━━━ Material provided

-- ==== Sys2Proof/Laws/State.lean ====
section
/-! SUPPORT. What each named update of the state leaves in each field. -/

namespace Sys2Proof.Machine

open Sys2Proof

section Raise

variable (s : State) (code : ErrorCode) (cmd : HostWord) (info : Nat)

@[simp] theorem raise_params : (s.raise code cmd info).params = s.params := rfl
@[simp] theorem raise_sponge : (s.raise code cmd info).sponge = s.sponge := rfl
@[simp] theorem raise_mid : (s.raise code cmd info).mid = s.mid := rfl
@[simp] theorem raise_work : (s.raise code cmd info).work = s.work := rfl
@[simp] theorem raise_nonce : (s.raise code cmd info).nonce = s.nonce := rfl
@[simp] theorem raise_trunk : (s.raise code cmd info).trunk = s.trunk := rfl
@[simp] theorem raise_branch : (s.raise code cmd info).branch = s.branch := rfl
@[simp] theorem raise_mwm : (s.raise code cmd info).mwm = s.mwm := rfl
@[simp] theorem raise_offset : (s.raise code cmd info).offset = s.offset := rfl
@[simp] theorem raise_winOffset : (s.raise code cmd info).winOffset = s.winOffset := rfl
@[simp] theorem raise_winLane : (s.raise code cmd info).winLane = s.winLane := rfl
@[simp] theorem raise_phase : (s.raise code cmd info).phase = s.phase := rfl
@[simp] theorem raise_err : (s.raise code cmd info).err = true := rfl
@[simp] theorem raise_errCode : (s.raise code cmd info).errCode = code.toBits := rfl
@[simp] theorem raise_errCmd : (s.raise code cmd info).errCmd = cmd := rfl
@[simp] theorem raise_errIndex : (s.raise code cmd info).errIndex = BitVec.ofNat 12 info := rfl
@[simp] theorem raise_tx : (s.raise code cmd info).tx = s.tx := rfl
@[simp] theorem raise_digest : (s.raise code cmd info).digest = s.digest := rfl
@[simp] theorem raise_host : (s.raise code cmd info).host = s.host := rfl
@[simp] theorem raise_schedule : (s.raise code cmd info).schedule = s.schedule := rfl
@[simp] theorem raise_readData : (s.raise code cmd info).readData = s.readData := rfl
@[simp] theorem raise_draws : (s.raise code cmd info).draws = s.draws := rfl

end Raise

section ResetAll

variable (s : State) (cells : List Host.Cell)

@[simp] theorem resetAll_params : (s.resetAll cells).params = s.params := rfl
@[simp] theorem resetAll_sponge : (s.resetAll cells).sponge = zeroSponge := rfl
@[simp] theorem resetAll_mid : (s.resetAll cells).mid =
    Vector.ofFn fun k => wordOfLanes (Config.freeMid s.draws k.val) (s.params.wordBits / 2) := rfl
@[simp] theorem resetAll_work : (s.resetAll cells).work =
    Vector.ofFn fun k => wordOfLanes (Config.freeWork s.draws k.val) (s.params.wordBits / 2) := rfl
@[simp] theorem resetAll_nonce : (s.resetAll cells).nonce = Vector.ofFn fun k => Config.freeNonce s.draws k.val := rfl
@[simp] theorem resetAll_trunk : (s.resetAll cells).trunk = Vector.ofFn fun k => Config.freeTrunk s.draws k.val := rfl
@[simp] theorem resetAll_branch : (s.resetAll cells).branch =
    Vector.ofFn fun k => Config.freeBranch s.draws k.val := rfl
@[simp] theorem resetAll_mwm : (s.resetAll cells).mwm = 0 := rfl
@[simp] theorem resetAll_offset : (s.resetAll cells).offset = 0 := rfl
@[simp] theorem resetAll_winOffset : (s.resetAll cells).winOffset = 0 := rfl
@[simp] theorem resetAll_winLane : (s.resetAll cells).winLane = 0 := rfl
@[simp] theorem resetAll_phase : (s.resetAll cells).phase = .idle := rfl
@[simp] theorem resetAll_err : (s.resetAll cells).err = false := rfl
@[simp] theorem resetAll_errCode : (s.resetAll cells).errCode = 0 := rfl
@[simp] theorem resetAll_errCmd : (s.resetAll cells).errCmd = 0 := rfl
@[simp] theorem resetAll_errIndex : (s.resetAll cells).errIndex = 0 := rfl
@[simp] theorem resetAll_tx : (s.resetAll cells).tx = cells := rfl
@[simp] theorem resetAll_digest : (s.resetAll cells).digest = Vector.replicate Config.hashSyms 0x00 := rfl
@[simp] theorem resetAll_host : (s.resetAll cells).host = s.host := rfl
@[simp] theorem resetAll_schedule : (s.resetAll cells).schedule = s.schedule := rfl
@[simp] theorem resetAll_readData : (s.resetAll cells).readData = s.readData := rfl
@[simp] theorem resetAll_draws : (s.resetAll cells).draws = s.draws + 1 := rfl

end ResetAll

section WithCommand

variable (s : State) (v : HostWord)

@[simp] theorem withCommand_params : (s.withCommand v).params = s.params := rfl
@[simp] theorem withCommand_sponge : (s.withCommand v).sponge = s.sponge := rfl
@[simp] theorem withCommand_mid : (s.withCommand v).mid = s.mid := rfl
@[simp] theorem withCommand_work : (s.withCommand v).work = s.work := rfl
@[simp] theorem withCommand_nonce : (s.withCommand v).nonce = s.nonce := rfl
@[simp] theorem withCommand_trunk : (s.withCommand v).trunk = s.trunk := rfl
@[simp] theorem withCommand_branch : (s.withCommand v).branch = s.branch := rfl
@[simp] theorem withCommand_mwm : (s.withCommand v).mwm = s.mwm := rfl
@[simp] theorem withCommand_offset : (s.withCommand v).offset = s.offset := rfl
@[simp] theorem withCommand_winOffset : (s.withCommand v).winOffset = s.winOffset := rfl
@[simp] theorem withCommand_winLane : (s.withCommand v).winLane = s.winLane := rfl
@[simp] theorem withCommand_phase : (s.withCommand v).phase = s.phase := rfl
@[simp] theorem withCommand_err : (s.withCommand v).err = s.err := rfl
@[simp] theorem withCommand_errCode : (s.withCommand v).errCode = s.errCode := rfl
@[simp] theorem withCommand_errCmd : (s.withCommand v).errCmd = s.errCmd := rfl
@[simp] theorem withCommand_errIndex : (s.withCommand v).errIndex = s.errIndex := rfl
@[simp] theorem withCommand_tx : (s.withCommand v).tx = s.tx := rfl
@[simp] theorem withCommand_digest : (s.withCommand v).digest = s.digest := rfl
@[simp] theorem withCommand_host : (s.withCommand v).host = .write 0x0000 4 v :: s.host := rfl
@[simp] theorem withCommand_schedule : (s.withCommand v).schedule = .host :: s.schedule := rfl
@[simp] theorem withCommand_readData : (s.withCommand v).readData = s.readData := rfl
@[simp] theorem withCommand_draws : (s.withCommand v).draws = s.draws := rfl

end WithCommand

end Sys2Proof.Machine
end

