@[simp] theorem searchStep_params : (s.searchStep cmd).params = s.params := by rw [searchStep_frame]
@[simp] theorem searchStep_sponge : (s.searchStep cmd).sponge = s.sponge := by rw [searchStep_frame]
@[simp] theorem searchStep_mid : (s.searchStep cmd).mid = s.mid := by rw [searchStep_frame]
@[simp] theorem searchStep_nonce : (s.searchStep cmd).nonce = s.nonce := by rw [searchStep_frame]
@[simp] theorem searchStep_trunk : (s.searchStep cmd).trunk = s.trunk := by rw [searchStep_frame]
@[simp] theorem searchStep_branch : (s.searchStep cmd).branch = s.branch := by rw [searchStep_frame]
@[simp] theorem searchStep_mwm : (s.searchStep cmd).mwm = s.mwm := by rw [searchStep_frame]
@[simp] theorem searchStep_tx : (s.searchStep cmd).tx = s.tx := by rw [searchStep_frame]
@[simp] theorem searchStep_digest : (s.searchStep cmd).digest = s.digest := by rw [searchStep_frame]

/-- A search step that does not keep PHASE has found a lane (`44_pow.md` R209). -/
theorem searchStep_phase_eq_found (h : (s.searchStep cmd).phase ≠ s.phase) : (s.searchStep cmd).phase = .found := by
  obtain ⟨-, heq⟩ | ⟨-, i, -, heq⟩ | ⟨-, -, heq⟩ := searchStep_cases s cmd
  · exact absurd (by rw [heq, raise_phase]) h
  · rw [heq]
  · exact absurd (by rw [heq]) h

/-- A search step that raises OFFSET keeps PHASE (`60_exceptions.md` R244). -/
theorem searchStep_phase_of_error (live : s.err = false) (herr : (s.searchStep cmd).err = true) :
    (s.searchStep cmd).phase = s.phase := by
  obtain ⟨-, heq⟩ | ⟨-, i, -, heq⟩ | ⟨-, -, heq⟩ := searchStep_cases s cmd
  · rw [heq, raise_phase]
  · rw [heq] at herr
    exact nomatch live.symm.trans herr
  · rw [heq]

theorem offsetSpent_eq_false_iff : s.offsetSpent = false ↔ s.offset.toNat + s.params.lanes ≤ 2 ^ 64 - 1 := by
  rw [State.offsetSpent, decide_eq_false_iff_not, Nat.not_lt]

theorem toNat_offset_add {n : Nat} (h : s.offset.toNat + n ≤ 2 ^ 64 - 1) :
    (s.offset + BitVec.ofNat 64 n).toNat = s.offset.toNat + n := by
  rw [BitVec.toNat_add, BitVec.toNat_ofNat, Nat.add_mod_mod]
  exact Nat.mod_eq_of_lt (by omega)

/-- OFFSET never falls in a search step: the bound keeps its sum from wrapping (`44_pow.md` R208). -/
theorem not_searchStep_offset_lt : ¬ (s.searchStep cmd).offset < s.offset := by
  obtain ⟨-, heq⟩ | ⟨-, i, -, heq⟩ | ⟨hfits, -, heq⟩ := searchStep_cases s cmd <;> rw [heq]
  · exact BitVec.lt_irrefl s.offset
  · exact BitVec.lt_irrefl s.offset
  · rw [BitVec.lt_def, toNat_offset_add s ((offsetSpent_eq_false_iff s).mp hfits)]
    omega

end SearchStep

/-! ### The invariant, part by part -/

theorem ErrorRecordOk.of_eq {s t : State} (h : ErrorRecordOk s) (herr : t.err = s.err) (hcode : t.errCode = s.errCode)
    (hcmd : t.errCmd = s.errCmd) (hindex : t.errIndex = s.errIndex) : ErrorRecordOk t := by
  rwa [ErrorRecordOk, herr, hcode, hcmd, hindex]

theorem DigestOk.of_eq {s t : State} (h : DigestOk s) (hdigest : t.digest = s.digest) : DigestOk t := by
  rwa [DigestOk, hdigest]

theorem validSymbol_symbolCode : ∀ j : SymIdx, validSymbol (symbolCode j) = true := by decide

theorem errorRecordOk_raise (s : State) (code : ErrorCode) (cmd : HostWord) {info : Nat} (hinfo : info < Config.txLen)
    (hindex : code ≠ .symbol → info = 0) : ErrorRecordOk (s.raise code cmd info) := by
  refine ⟨fun h => absurd h (by simp), fun _ => ?_⟩
  have hnat : (BitVec.ofNat 12 info).toNat = info := Nat.mod_eq_of_lt (hinfo.trans (by decide))
  rw [raise_errCode, raise_errIndex, hnat]
  refine ⟨by cases code <;> decide, by cases code <;> decide, hinfo, fun hcode => ?_⟩
  rw [hindex (by rintro rfl; exact hcode rfl)]
  rfl

theorem lanes_lt (p : Params) : p.lanes < 2 ^ 16 := by
  have hlanes := p.lanes_le
  have hwidth := p.wordBits_le
  omega

theorem winningCells_length (s : State) : s.winningCells.length = Config.hashSyms := by
  rw [State.winningCells, tritsToCells, List.length_map]
  exact tritsToSymbols_length _ _ Vector.length_toList

/-- POW_FINAL writes 81 cells of TX, so TX stays canonical (`44_pow.md` R213). -/
theorem writeAll_winningCells_wf {s : State} (htx : Memory.wf s.tx = true) :
    Memory.wf (Memory.writeAll s.tx (txBase + Config.nonceOff) s.winningCells) = true := by
  refine Memory.writeAll_wf _ _ _ (fun k hk => ?_) htx
  rw [winningCells_length, Config.hashSyms] at hk
  rw [inTxWindow_iff, txBase, Config.nonceOff]
  omega

/-! ### The invariant after each effect -/

namespace Inv

variable {s : State}

/-- The invariant is about the core alone. -/
theorem movedOn (hi : Inv s) (ops : List HostOp) (turns : List Agent) (data : HostWord) :
    Inv (s.movedOn ops turns data) :=
  ⟨hi.tx_wf, hi.mid_valid, hi.work_valid, hi.error_record, hi.search_registers, hi.digest⟩

theorem withSponge (hi : Inv s) (sponge : Vector Trit Config.stateLen) : Inv { s with sponge := sponge } :=
  ⟨hi.tx_wf, hi.mid_valid, hi.work_valid, hi.error_record, hi.search_registers, hi.digest⟩

theorem withTx (hi : Inv s) {tx : List Host.Cell} (htx : Memory.wf tx = true) : Inv { s with tx := tx } :=
  ⟨htx, hi.mid_valid, hi.work_valid, hi.error_record, hi.search_registers, hi.digest⟩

━━━━━━

#### Prompt:
Everything above from the line with "each field. -/" to the line with "info).offset = s.offset := rfl", both included, must be repeated exactly, and nothing outside that range.

#### Solution for this problem:
/-! SUPPORT. What each named update of the state leaves in each field. -/

namespace Sys2Proof.Machine

open Sys2Proof

section Raise

variable (s : State) (code : ErrorCode) (cmd : HostWord) (info : Nat)

@[simp] theorem raise_params : (s.raise code cmd info).params = s.params := rfl
@[simp] theorem raise_sponge : (s.raise code cmd info).sponge = s.sponge := rfl
@[simp] theorem raise_mid : (s.raise code cmd info).mid = s.mid := rfl
@[simp] theorem raise_work : (s.raise code cmd info).work = s.work := rfl
@[simp] theorem raise_nonce : (s.raise code cmd info).nonce = s.nonce := rfl
@[simp] theorem raise_trunk : (s.raise code cmd info).trunk = s.trunk := rfl
@[simp] theorem raise_branch : (s.raise code cmd info).branch = s.branch := rfl
@[simp] theorem raise_mwm : (s.raise code cmd info).mwm = s.mwm := rfl
@[simp] theorem raise_offset : (s.raise code cmd info).offset = s.offset := rfl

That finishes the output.